When I was in high school, I majored in biology, because I wanted to understand how nature works. I have a cousin who was a microbiology professor, and she told me about her experiences as a scientist. Asking fundamental questions and designing experiments to answer them sounded like the most interesting and fulfilling profession one can have. So, I went to study life sciences in university thinking I will focus on cancer research, but from the first virology class, I was amazed and intrigued by how these tiny organisms manipulate their host cells.  That is when I knew I want to study viruses and how they interact with their hosts. I am grateful for this unique opportunity to everyday do what is most interesting to me while also playing a part in the bigger goal of advancing science and human health.  

 

Charles XuThe Rockefeller University

Charles obtained his PhD in Developmental and Regenerative Biology from Harvard University. His PhD work in Professor Norbert Perrimon’s lab focused on studying tissue homeostasis in the Drosophila midgut. In the Fuchs’ lab, he will take advantage of the emerging single-cell RNA-seq data and the lentiviral delivery technique to explore the basic principles of tissue biology. He is specifically interested in both inter-organelle and tissue communication during the processes of stem cell differentiation and tumorigenesis. 

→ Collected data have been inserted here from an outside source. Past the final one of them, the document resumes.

/-- A translation refused at the instruction at pc (R257): the event, then trap 0x11. -/
def refusePage (s : State) (gid : Gid) (pc : Word) (lane page : Nat) : State :=
  let s1 := s.groupEvent gid 1 0x11 pc (BitVec.ofNat 32 lane) (page * 4096)
  takeTrapAt s1 gid 0x11 pc (BitVec.ofNat 32 lane)

/-- The group waits for pages that do not translate; a page that the host has just granted and that faults again is
refused (R257). -/
def pageMiss (s : State) (g : Group) (miss : List (Nat × Nat)) (write : Bool) (writes : List Nat) : Out :=
  match miss.find? fun x => g.granted.contains x.2 with
  | some (lane, page) => .next (refusePage s s.cur g.pc lane page)
  | none =>
    .next (waitIssue s (.pageIndex miss ((miss.map fun x => (x.2, write)).dedup) writes))

/-- An access after all its checks: `k` performs it on the bytes of each lane (R171, R196, R256). Loads and atomics wait at
issue for what an acquire covers; a store issues and waits in the store buffer (R187, R197). -/
def withAccess (s : State) (g : Group) (a : Access) (k : State → Crew → List (Nat × List ByteAt) → Out) : Out :=
  match s.crew? s.cur.core s.cur.slot with
  | none => .next s
  | some c =>
    if acquirePending g && a.right ≠ .write then .next (holdIssue s)
    else match laneCauses (a.causes s s.cur.core c.part g.state) with
    | some (cause, lane) => .next (takeTrap s cause (a.tval lane))
    | none =>
      let ps := a.places s s.cur.core c.part
      match lanePages ps with
      | [] =>
        let ys := a.lanes.map fun x => capBase a.cap + x.2
        k (noteAccess s s.cur.core c.part (capObj a.cap) ys (a.right ≠ .read)) c (ps.map fun x => (x.1, placeBytes x.2))
      | miss => pageMiss s g miss (a.right ≠ .read) a.writes

/-! ### Loads (R177, R183 to R185, R200) -/

/-- The bytes among some addresses that lie in a line. -/
def onLine (line : Nat) (as : List Nat) : List Nat := as.filter fun a => lineOf a = line

/-- The copy in the core cache that serves a load by a group of some bytes of a line (R177): none older in one of them than
what the group has read (R184), and none while an earlier load of one of them by the group is in flight (R183). The load's
own object may have another lease than the one that the copy was granted under, 0 among them (DESIGN CHOICE log 49). -/
def cacheHit (s : State) (gid : Gid) (g : Group) (line : Nat) (as : List Nat) : Option HeldLine :=
  match liveCopy s.gt line (s.core gid.core).cache with
  | some h =>
    if as.all (fun a => g.seenVer a ≤ verAt h.vers a) && (groupLoads s gid as).isEmpty then some h else none
  | none => none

“Why did you want to become a scientist and when did you know this was your path in life?”

I want to become a scientist because I am always curious and driven by the urge to satisfy my curiosity. 

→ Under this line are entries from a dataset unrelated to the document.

-- ==== Sys2Proof/Machine/EvMemory.lean ====
section
/-! DEFINITION. Steps of the homes, gateway caches, the CXL port and the cores' memory side (R177 to R183, R189, R207, R256 to R258, R351, R358), and the delivery of results (R85). -/

namespace Sys2Proof.Machine

open Sys2Proof

/-! ### Loads (R177, R179, R185) -/

/-- A load message changed. -/
def State.modLoad (s : State) (id : Nat) (f : LoadMsg → LoadMsg) : State :=
  { s with loads := s.loads.map fun m => if m.id = id then f m else m }

/-- Messages that are over before another is performed are still at work (R183, R184; DESIGN CHOICE log 8). -/
def mustFollowMsgs (s : State) (after : List Nat) : Bool :=
  (s.loads.any fun m => after.contains m.id) || s.writes.any fun w => after.contains w.id && w.phase ≠ .ack

/-- HOME_LOAD: the home returns the data with an expiry, and records E (R177), once the earlier loads of its bytes by the
group are over (R183). GT is one for the whole device: the readings of home, gateway and cores never differ, where R25
allows 2 ticks (DESIGN CHOICE log 47). Accumulator window lines wait for the matrix jobs on their tile (R287). -/
def execHomeLoad (msg : Nat) (s : State) : Out :=
  match s.loads.find? fun m => m.id = msg && m.phase = .toHome with
  | none => .refused (.notEnabled "HOME_LOAD")
  | some m =>
    if tileBusy s m.line || sliceMoving s m.line || mustFollowMsgs s m.after then .refused (.notEnabled "HOME_LOAD")
    else
      let x := if m.lease = 0 then 0 else s.gt + m.lease
      let s1 := if m.lease = 0 then s else s.raiseExpiry m.line x
      .next (s1.modLoad msg fun m => { m with
        data := lineBytes s m.line, vers := s.lineVers m.line, poison := s.poison.contains m.line, expiry := x
        phase := if m.gateway.isSome then .gatewayFill else .response })

/-- The least version of a byte that a load may return: what its core's stores and atomics had made when it was issued, and
what its group has read (R184, R185, R188). -/
def loadVer (s : State) (m : LoadMsg) (a : Nat) : Nat :=
  max (verIn m.minVer a) (match s.group? m.gid with
    | some g => if g.outst.any fun o => o.id = m.out then g.seenVer a else 0
    | none => 0)

/-- Data with some versions are older than a load may return in one of its bytes (R184). -/
def loadStale (s : State) (m : LoadMsg) (vers : List Nat) : Bool := m.bytes.any fun a => verAt vers a < loadVer s m a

Back when I was a freshman in college, I studied for a business major. Despite obtaining top grades for classes, I was not happy and could not imagine myself dealing with routine jobs as an accountant or consultant one day in the future. I figured out it would be more interesting to study biological sciences, as there are so many open questions to explore. I became the first to transfer out of business school to work on sciences in recent decades in my college. 

Community Service:

Last year my father was diagnosed with metastatic rectal cancer. Fortunately, we found an expert team in Shanghai and all treatment went really well. In the process of helping my father seek treatment, I felt the hardship of many cancer patients and their families from poorer regions such as ours. I would now volunteer my spare time on a daily basis in several social media groups for thousands of cancer patients and families in China. I help them interpret their immunostaining or DNA sequencing results, read CT or MRI scan images, guide them to a suitable team depending on their situation, and facilitate their communication with doctors. 

 

Yulei ZhaoMemorial Sloan Kettering Cancer Center

Dr. Zhao’s research aims to tackle the resistance problem of cancer patients to clinical cancer drug treatments. Her current research is focusing on studying the mechanisms of resistance to a first-in-class KRAS mutant targeted inhibitors and find effective approaches to inhibit these resistances. Dr. Zhao received a B.S. in biomedical engineering and B.M. in basic medical sciences from Jilin University in China. Then she went on and received a PhD in Pathology and Molecular Medicine from Queen’s University in Canada.

“Why did you want to become a scientist and when did you know this was your path in life?”

When I was 9 years old, I got a series of children’s encyclopedia books as a birthday gift from my aunt. I was very fascinated by these books especially the category of medicine.  However, majority of the answers to the questions that I was interested in were uncertain, which greatly triggered my curiosity and motivation to find the exact answers. This seed of being a scientist starts to grow in my mind since then. As I grow up, several of my families passed away due to no effective treatments to certain diseases, such as cancer. This drives me to study more about it and try to find ways to improve the efficacy of clinical treatments.